Church of Uganda rejects appointment of Bishop Sarah Mullaly as new Archbishop of Canterbury

KAMPALA: The Archbishop of the Church of Uganda, The Most Rev Stephen Samuel Kaziimba Mugalu, has expressed profound sadness following the appointment of the Rt Re. Dame Sarah Mullaly, Bishop of London, as the next Archbishop of Canterbury.

In a statement issued on October 3, 2025, Archbishop Kaziimba said he was troubled by Mullaly’s known support for positions on sexuality and same-sex marriage that, in his view, deviate from the historic teachings of the Anglican faith.

“This appointment deepens the tear in the fabric of the Anglican Communion, a divide that began in 2003 with the consecration of a divorced father of two living in a same-sex relationship by The Episcopal Church,” Kaziimba said.

“There appears to be no repentance. Make no mistake, this is a grievous decision at the highest levels of the Church of England to separate itself from the vast majority of the global Anglican Communion,” he added.

Archbishop Kaziimba, a founding member of the Global Anglican Future Conference (GAFCON), reaffirmed the Church of Uganda’s commitment to Biblical faith and the authority of Scripture.

He extended solidarity to members of the Church of England who may be disillusioned by the appointment, offering fellowship through GAFCON and the Global South Fellowship of Anglicans.

“As we declared in our 2023 GAFCON statement from Kigali, we no longer recognize the Archbishop of Canterbury as having global authority. The office is certainly no longer an ‘Instrument of Communion,’” he said.

“With this appointment, the Archbishop of Canterbury is reduced simply to the Primate of All England.”

Despite his disappointment, Kaziimba expressed optimism about the continued vitality of Gospel-centered mission within the Anglican tradition.

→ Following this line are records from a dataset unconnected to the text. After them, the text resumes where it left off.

/-- JOIN has taken effect: the device sends ELECT with the lowest eligible ID it knows (R323, R326). A device that is not
eligible names the lowest eligible device of its domain it has heard of. -/
def startJoin (s : State) : State :=
  let heard := (s.fab.known.filter fun k => k.2.2 && decide (k.1 / 1024 = s.devId / 1024)).map (·.1)
  let b := match s.bestKnown with
    | some b => some b
    | none => lowest heard
  let s1 := s.setFab fun f => { f with best := b }
  match b with
  | some b => fabBroadcast s1 (.elect b)
  | none => s1

/-- The edge a change announced now applies at: the first scheduled after it (R323). -/
def State.nextOpenEdge (s : State) : Nat := match s.fab.sched with
  | some c => c.tick + 1
  | none => s.tickNum + 1

/-- A joining device is admitted by the manager: every member hears of it, and it hears of every member (R323; log entry
31). -/
def admitJoin (s : State) (id : Nat) : State :=
  if id = s.devId ∨ s.fab.members.any (fun m => decide (m.id = id)) ∨ s.fab.changes.any (fun c => decide (c.2.1 = id) && c.2.2) then s
  else
    let edge := s.nextOpenEdge
    let s1 := announce s edge id true
    let joining := (s1.fab.changes.filter fun c => c.2.2 && decide (c.2.1 ≠ id)).map (·.2.1)
    (s1.fab.members.map (·.id) ++ joining).foldl (fun s m =>
      fabSend s false id 0 (.member [(m, true)] edge none s.standby (s.fldR Reg.CLX_STAT 15 0 + 1))) s1

/-- An ELECT from a device: answered by a manager, else a lower ID is kept and forwarded (R323, R326). -/
def onElect (s : State) (src low : Nat) : State :=
  if s.dupId ∨ !s.joined then s
  else if s.leads then admitJoin s src
  else if s.manager.isSome then s
  else
    let s1 := s.setFab fun f => { f with members := if f.members.any fun m => decide (m.id = src) then f.members
      else f.members ++ [⟨src, 0, s.knownEligible src || decide (src = low), false⟩] }
    let lower := match s.bestKnown with
      | some b => decide (low < b)
      | none => true
    if lower then fabBroadcast (s1.setFab fun f => { f with best := some low }) (.elect low) else s1

/-- ELECTION_TIMEOUT: 100 µs without a lower ID, the device that holds the lowest declares itself manager; it and the devices it has
heard join at the group's first clasped edge, and till then it keeps its own ticks (R42, R325, R326; log entry 77). -/
def execElectionTimeout (s : State) : Out State :=
  .next (
    if s.dupId ∨ !s.joined ∨ !s.eligible ∨ s.manager.isSome ∨ s.inGroup ∨ s.bestKnown ≠ some s.devId then s
    else
      let heard := (s.fab.members.map (·.id)).filter fun i => decide (i ≠ s.devId)
      let s1 := s.setFab fun f => { f with members := [], changes := [(s.nextOpenEdge, s.devId, true)] }
      heard.foldl admitJoin (setManager s1 (some s.devId)))

/-! ### Domain time (R324, R332) -/

/-- A message of a member was heard. -/
def heard (s : State) (src : Nat) : State := updMember s src fun m => { m with silent := 0 }

/-- HEARTBEAT: liveness, and from the manager the domain time, corrected by the path's delay (R332). -/
def onHeartbeat (s : State) (p src time correction : Nat) : State :=
  let s1 := heard s src
  if s.manager = some src then s1.setFab fun f => { f with domainTime := time + correction + (s.port p).delay } else s1

/-- HEARTBEAT_TIMER, every 10 µs: a member sends HEARTBEAT to the manager, the manager to every member (R322, R324, R332). -/
def execHeartbeatTimer (s : State) : Out State :=
  .next (
    if !s.inGroup ∨ s.dupId then s
    else
      let s1 := s.setFab fun f => { f with
        domainTime := f.domainTime + 1000
        members := f.members.map fun m => if m.id = s.devId then m else { m with silent := m.silent + 10 } }
      let body := FabBody.heartbeat s1.fab.domainTime 0
      if s.isManager then sendEach s1 s1.otherMembers body else toManager s1 body)

/-- TIME: a request is answered; an answer gives the delay of the link, half the round trip less the residency (R332; log
entry 30). -/
def onTime (s : State) (p trip resid : Nat) : State :=
  if trip = 0 ∧ resid = 0 then
    let d := draw s
    sendPort d.2 p false (.time 0 (d.1 % 2 ^ 16 + 1))
  else s.setPort p fun q => { q with delay := (trip - resid) / 2 }

/-- TIME_TIMER: every 1 ms each link's delay is measured again (R332). -/
def execTimeTimer (s : State) : Out State := .next (s.upPorts.foldl sendTime s)

/-! ### READY (R331, R333) -/

/-- Commands of the current interval still outstanding, LC alone or of both classes (Table 1.2, R92; log entry 26). -/
def State.outstanding (s : State) (lcOnly : Bool) : Bool :=
  s.flight.any fun e => decide (e.admitTick = s.tickNum) && !e.done && !edgeBound e.pkt.op && (e.lc || !lcOnly)

/-- The tick configuration in force. -/
def State.tckWord (s : State) : Word := s.effReg Reg.TCK_CFG
@[inherit_doc State.tckWord] def State.tckMode (s : State) : Nat := tickMode s.tckWord
@[inherit_doc State.tckWord] def State.tckPeriod (s : State) : Nat := tickPeriod s.tckWord

/-- The latest length of an interval: the period in Fixed mode; with the stretch, at most 1 s, in Elastic; the period, or 1 s
when it is zero, in Free (Table 1.2). -/
def State.tckLimit (s : State) : Nat :=
  if s.tckMode = 0 then s.tckPeriod
  else if s.tckMode = 1 then min 100000000 (s.tckPeriod + fld s.tckWord 26 0)
  else if s.tckPeriod = 0 then 100000000 else s.tckPeriod

/-- Every member is READY; for the fabric root, every other domain too (R330, R333); for a manager whose group has not had its first
edge, its own work is complete. -/
def State.allReady (s : State) : Bool :=
  s.fab.members.all (·.ready) && s.fab.domains.all (·.2) && (s.inGroup || !s.outstanding (decide (s.tckMode = 1)))

/-- A domain manager whose domain is READY reports to the root (R333). -/
def domainReady (s : State) : State := match s.root with
  | some r => if s.isManager && s.fabricMode && decide (r ≠ s.devId) && s.allReady then fabSend s false r 0 (.ready s.tickNum) else s
  | none => s

/-- READY_SEND: the interval's work is complete, and the member says so (R322, R331). -/
def execReadySend (s : State) : Out State :=
  .next (
    if !s.inGroup ∨ s.dupId ∨ !s.tick.running ∨ s.fab.readySent ∨ s.tckMode = 0 ∨ s.outstanding (decide (s.tckMode = 1)) then s
    else
      let s1 := updMember (s.setFab fun f => { f with readySent := true }) s.devId fun m => { m with ready := true }
      domainReady (toManager s1 (.ready s.tickNum)))

/-- READY: of a member of the current interval, or of another domain (R331, R333). -/
def onReady (s : State) (src interval : Nat) : State :=
  if !s.isManager ∨ interval ≠ s.tickNum then s
  else if src / 1024 = s.devId / 1024 then domainReady (updMember s src fun m => { m with ready := true })
  else if s.fabricMode ∧ s.devId / 1024 < src / 1024 then
    s.setFab fun f => { f with domains := f.domains.filter (fun d => decide (d.1 ≠ src)) ++ [(src, true)] }
  else s

/-- UNREADY: the manager waits again, unless it has sent the CLASP (R331). -/
def onUnready (s : State) (src interval : Nat) : State :=
  if !s.isManager ∨ interval ≠ s.tickNum ∨ s.fab.sched.isSome then s
  else
    let s1 := updMember s src fun m => { m with ready := false }
    s1.setFab fun f => { f with domains := f.domains.map fun d => if d.1 = src then (d.1, false) else d }

/-! ### Membership (R323 to R328) -/

/-- The standby takes over: its role at once, the next standby named, MEMBER sent with the takeover and the old manager's
departure for the next edge (R328). -/
def takeOver (s : State) (old : Nat) : State :=
  let rest := (eligibleOf s.fab.members).filter fun i => decide (i ≠ old ∧ i ≠ s.devId)
  let s1 := settleRole (setStandby (setManager s (some s.devId)) (lowest rest))
  let s2 := s1.setFab fun f => { f with changes := f.changes ++ [(s.tickNum + 1, old, false)] }
  let s3 := updMember s2 old fun m => { m with ready := true }
  sendEach s3 (s3.otherMembers.filter fun i => decide (i ≠ old))
    (.member [(old, false)] (s.tickNum + 1) (some s.devId) s3.standby (s3.fldR Reg.CLX_STAT 15 0 + 1))

/-- STANDBY_TAKEOVER: the standby has lost the manager: its direct link DOWN, or 30 µs without CLASP or HEARTBEAT (R328). -/
def execStandbyTakeover (s : State) : Out State :=
  .next (match s.manager with
    | some m => if s.isStandby ∧ !s.dupId ∧ s.fab.members.any (fun x => decide (x.id = m ∧ 30 ≤ x.silent)) then takeOver s m else s
    | none => s)

/-- MEMBER_LOSS_TIMEOUT (R324). -/
def execMemberLossTimeout (id : Nat) (s : State) : Out State :=
  .next (
    if s.isManager ∧ !s.dupId ∧ id ≠ s.devId ∧ s.fab.members.any (fun m => decide (m.id = id ∧ 30 ≤ m.silent)) then loseMember s id else s)

/-- MEMBER: a change and its edge, from the manager, from a standby that takes over, or in answer to this device's own ELECT
(R323, R325, R328). After a takeover a READY already sent is sent to the new manager (log entry 31). -/
def onMember (s : State) (src : Nat) (changes : List (Nat × Bool)) (edge : Nat) (takeover standby : Option Nat) : State :=
  let mine := decide (s.manager = none) && s.joined && !s.dupId
  if ¬(s.manager = some src ∨ takeover = some src ∧ s.standby = some src ∨ mine) then s
  else
    let s1 := s.setFab fun f => { f with changes := f.changes ++ changes.map fun c => (edge, c.1, c.2) }
    let s2 := if mine then setManager (s1.setFab fun f => { f with members := [] }) (some src) else s1
    if takeover.isSome then
      let s3 := settleRole (setStandby (setManager s2 takeover) standby)
      if s3.fab.readySent then toManager s3 (.ready s3.tickNum) else s3
    else s2

/-- This device leaves its group and keeps its own ticks from here (R323). -/
def leaveGroup (s : State) : State :=
  let s1 := s.setFab fun f => { f with
    members := [], changes := [], sched := none, late := none, best := none, readySent := false, domains := [], rootSched := none, drops := [] }
  let s2 := settleRole (setRoot (setStandby (setManager (s1.setF Reg.CLX_STAT 62 62 0) none) none) none)
  (s2.setF Reg.TCK_STATUS 13 13 0).setF Reg.PWR_FLOCK 54 54 0

/-- One change of the members (R325). -/
def applyChange (s : State) (c : Nat × Bool) : State :=
  let s1 := s.addF Reg.CLX_STAT 15 0 1
  if !c.2 then
    (if c.1 = s.devId then leaveGroup s1 else s1.setFab fun f => { f with members := f.members.filter fun m => decide (m.id ≠ c.1) })
  else
    let s2 := s1.setFab fun f => { f with
      members := f.members.filter (fun m => decide (m.id ≠ c.1)) ++ [⟨c.1, 0, s.knownEligible c.1, false⟩] }
    if c.1 = s.devId then (s2.setF Reg.CLX_STAT 62 62 1).setF Reg.TCK_STATUS 13 13 1 else s2

/-- The changes due at edge t, in the order of R325: the manager's departure, other departures, joins. -/
def State.dueChanges (s : State) (t : Nat) : List (Nat × Bool) :=
  let due := (s.fab.changes.filter fun c => decide (c.1 ≤ t)).map (·.2)
  let gone := due.filter fun c => !c.2
  (gone.filter fun c => decide (s.manager = some c.1)) ++ (gone.filter fun c => !decide (s.manager = some c.1)) ++
    due.filter fun c => c.2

“The future of Gospel-centered mission in our Anglican tradition is bright. The fields are ripe for harvest; we pray for laborers to go into the harvest,” he said, citing the 2018 GAFCON Jerusalem statement: “We will proclaim Christ faithfully to the nations.”

 

The 63-year-old Bishop Sarah Mullaly, who became the first female Bishop of London in 2018, previously served as Bishop of Crediton from 2015 to 2018.

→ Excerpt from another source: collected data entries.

/-- CTX_SAVE of an OPEN context stops its fetching: SAVING, BUSY set, and nothing else. SAVE_IMAGE_WRITE of a quiet SAVING context
that holds no command, slot or retained range, whose image fits the save area and can be written, ends BUSY with every ring of
the context CLOSED and the context SAVED, or TORN_DOWN where a ring's descriptor could not be written back; with its rings CLOSED
already it puts exactly that image at CTX_SAVE, leaves the context SAVED and every other context as it was. An image larger than
the area ends the SAVE with SAVE_AREA and the context OPEN again, memory untouched (R80, R368, R369, R373).
CTX_RESTORE into an OPEN context with every ring CLOSED and nothing in flight. An image whose rings are all CLOSED and that
keeps no slot and no command puts its budget and class in force, brings its records back behind those that wait, as long as the
return ring could hold each, and reports OK; a save area that holds no image is refused with FORMAT, one for another number of
rings with STATE, and neither changes contexts, rings or work, nor the bytes of memory in which no error stands (R371, R372). -/
def Obligations.ContextsSavedAndRestored : Prop :=
  (∀ (s : State) (n : Nat) (discard : Bool), s.live = true → n < 4096 →
     (s.ctxBusy = false → s.ctxState n = 1 → (s.ctx n).closing = false → s.saveUnavail n (s.saveHandles n) = false →
       ∃ t, exec (.ctxSave 0 n discard) s = .next t ∧ t.ctx n = { s.ctx n with state := 2, saving := some discard } ∧
         t.fldR Reg.CTX_CMD_STATUS 63 63 = 1 ∧ t.fldR Reg.CTX_CMD_STATUS 59 56 = opSave ∧
         t.fldR Reg.CTX_CMD_STATUS 55 44 = n ∧ (∀ m, m ≠ n → t.ctx m = s.ctx m) ∧
         (s.putCtxs t.ctxs).onlyRegs t [Reg.CTX_CMD_STATUS]) ∧
     ∀ bs, (s.ctx n).saving = some discard → s.ctxState n = 2 → s.quiet n = true → s.ctxFlight n = [] → s.ctxSlots n = [] →
       (∀ r ∈ s.retained, r.ctx ≠ n) → s.saveUnavail n (s.saveHandles n) = false → s.mem.clearing = [] →
       saveImage s n discard = .ok bs →
       (bs.length ≤ s.saveSize n → (vwrite s n (s.saveBase n) bs).2 = none →
         ∃ t, exec (.saveImageWrite n) s = .next t ∧ (t.ctxState n = 3 ∨ t.ctxState n = 5) ∧ (t.ctx n).saving = none ∧
           (t.ctx n).recs = [] ∧ t.fldR Reg.CTX_CMD_STATUS 63 63 = 0 ∧
           (∀ r, (s.ctx n).first ≤ r → r < (s.ctx n).first + (s.ctx n).count → (t.ring r).state = 0) ∧
           ((∀ r, (s.ctx n).first ≤ r → r < (s.ctx n).first + (s.ctx n).count → (s.ring r).state = 0) →
             t.ctxState n = 3 ∧ t.fldR Reg.CTX_CMD_STATUS 43 40 = resOk ∧
             (∀ pa, t.byteAt pa = (vwrite s n (s.saveBase n) bs).1.byteAt pa) ∧ ∀ m, m ≠ n → t.ctx m = s.ctx m)) ∧
       (s.saveSize n < bs.length →
         ∃ t, exec (.saveImageWrite n) s = .next t ∧ t.ctx n = { s.ctx n with state := 1, saving := none } ∧
           t.fldR Reg.CTX_CMD_STATUS 63 63 = 0 ∧ t.fldR Reg.CTX_CMD_STATUS 43 40 = resSaveArea ∧ s.sameMemory t ∧
           t.rings = s.rings ∧ t.flight = s.flight)) ∧
  (∀ (s : State) (n : Nat), s.live = true → n < 4096 → s.ctxBusy = false → s.ctxState n = 1 → (s.ctx n).closing = false →
     (∀ r, (s.ctx n).first ≤ r → r < (s.ctx n).first + (s.ctx n).count → (s.ring r).state = 0) → s.ctxFlight n = [] →
     s.saveUnavail n [] = false → s.mem.clearing = [] →
     (∀ bs i, readImage? s n = .ok (some bs) → readImg bs = some i → s.restoreResult n i = resOk → i.slots = [] → i.cmds = [] →
       (∀ x ∈ i.rings, x.state = 0) → s.saveUnavail n (i.rings.map (·.sh)) = false →
       (∀ r ∈ (s.ctx n).recs ++ i.recs, s.oversized n r = false) →
       ∃ t, exec (.ctxRestore 0 n) s = .next t ∧ t.fldR Reg.CTX_CMD_STATUS 43 40 = resOk ∧ t.ctxState n = 1 ∧
         (t.ctx n).restoreParked = 0 ∧ t.effF (Reg.TCK_CTX_BUDGET n) 39 0 = i.budget % 2 ^ 40 ∧
         t.effF (Reg.CTX_CFG n) 61 61 = i.cls % 2 ∧ (t.ctx n).recs.length = (s.ctx n).recs.length + i.recs.length ∧
         (∀ k, k < i.recs.length → ((t.ctx n).recs[(s.ctx n).recs.length + k]?.map (·.payload)) = i.recs[k]?.map (·.payload)) ∧
         t.rings = s.rings ∧ t.flight = s.flight ∧ t.slots = s.slots) ∧
     (readImage? s n = .ok none →
       ∃ t, exec (.ctxRestore 0 n) s = .next t ∧ t.fldR Reg.CTX_CMD_STATUS 43 40 = resFormat ∧ s.sameWork t ∧
         (s.mem.still → s.sameMemory t)) ∧
     ∀ bs i, readImage? s n = .ok (some bs) → readImg bs = some i → i.rings.length ≠ (s.ctx n).count →
       ∃ t, exec (.ctxRestore 0 n) s = .next t ∧ t.fldR Reg.CTX_CMD_STATUS 43 40 = resState ∧ s.sameWork t ∧
         (s.mem.still → s.sameMemory t))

Before entering ministry, she spent more than 35 years in the National Health Service (NHS), becoming England’s youngest-ever Chief Nursing Officer in 1999.

Women were first ordained as priests in the Church of England in 1994, and the first female bishops were appointed in 2014 — milestones that marked significant turning points in the denomination’s history.